- Also known as: Number One Kodalu
- Genre: Drama
- Written by: Dialogues: Varaprasad K
- Story by: Narasimha Murthy Nallam
- Directed by: Rajinkanth Y
- Starring: Madhumitha Hirannaiah Jai Dhanush Sudha Chandran
- Theme music composer: Meenakshi Bhujang
- Country of origin: India
- Original language: Telugu
- No. of episodes: 735

Production
- Producers: Chikurupati Sunanda Harish Chukurupati Harish
- Cinematography: Damodhar Rao
- Editor: MD Sharuk
- Camera setup: Multi-camera

Original release
- Network: Zee Telugu
- Release: 9 December 2019 – 9 July 2022

= No.1 Kodalu =

Indian Telugu language TV series

No.1 Kodalu was an Indian Telugu language family and drama television series aired on Zee Telugu from 9 December 2019 to 9 July 2022. It stars Sudha Chandran, Madhumitha Hirannaiah and Jai Dhanush in lead roles.

== Plot ==
The story revolves between two women, Vagdhevi and Saraswathi. Vagdhevi is a business entrepreneur, who is looking for an educated girl for her son Rahul. Saraswathi is an illiterate woman with a kind and good heart. Saraswati parents gave Vagdhevi their jewellery to start a school since she was staying at a village while educated. After Vagdhevi and her family have left the village Uma (Saraswati's mother) went to labour early because of the stress of being homeless after Arun Prasad's father kicked them out of his house. Jaghanadham (Saraswati's father) called Arun to come with his wife Vagdhevi to the hospital since he could not understand what the doctors are saying because he is illiterate but they didn't go because there was an inspection in Vagdhevi's school.
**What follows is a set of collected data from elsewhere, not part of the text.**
-- ==== Sys2Proof/Decode.lean ====
section
/-! DEFINITION. Command words. No row of spec/opcode_table.json gives its command bits, so no word spells a command
(log 8, DESIGN CHOICE). -/

namespace Sys2Proof

/-- The command that a word of the table's bits spells: none, since the table gives no row any bits (log 8, DESIGN CHOICE). -/
def decodeTableWord (_nbits _w : Nat) : Option Instr := none

end Sys2Proof
end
Jaghanadham took wrong medicines to the hospital which eventually were the cause of Uma's death and left her child behind Chirni whose brain was underdeveloped. After the last rites of Uma, Jaghanadham left to Dubai to look for a job and left his two children with his brother in law. Saraswati took care of her sister like her own child while her Aunt abuses her because their father does not support them financially.

After some years

Rahul visit his grandfather after his mother Vagdhevi forbade him wanting his grandfather's land to start a business. Rahul befriends Saraswati. Seeing how Rahul and Saraswathi get along Rahul's grandfather encourages them to get married but Rahul refuses because he wants to marry educated women. Rahul eventually marries Saraswathi as it was the only way to make his dying grandfather to drink his medicines as he was having a heart attack. The land was shared between Rahul and Saraswati.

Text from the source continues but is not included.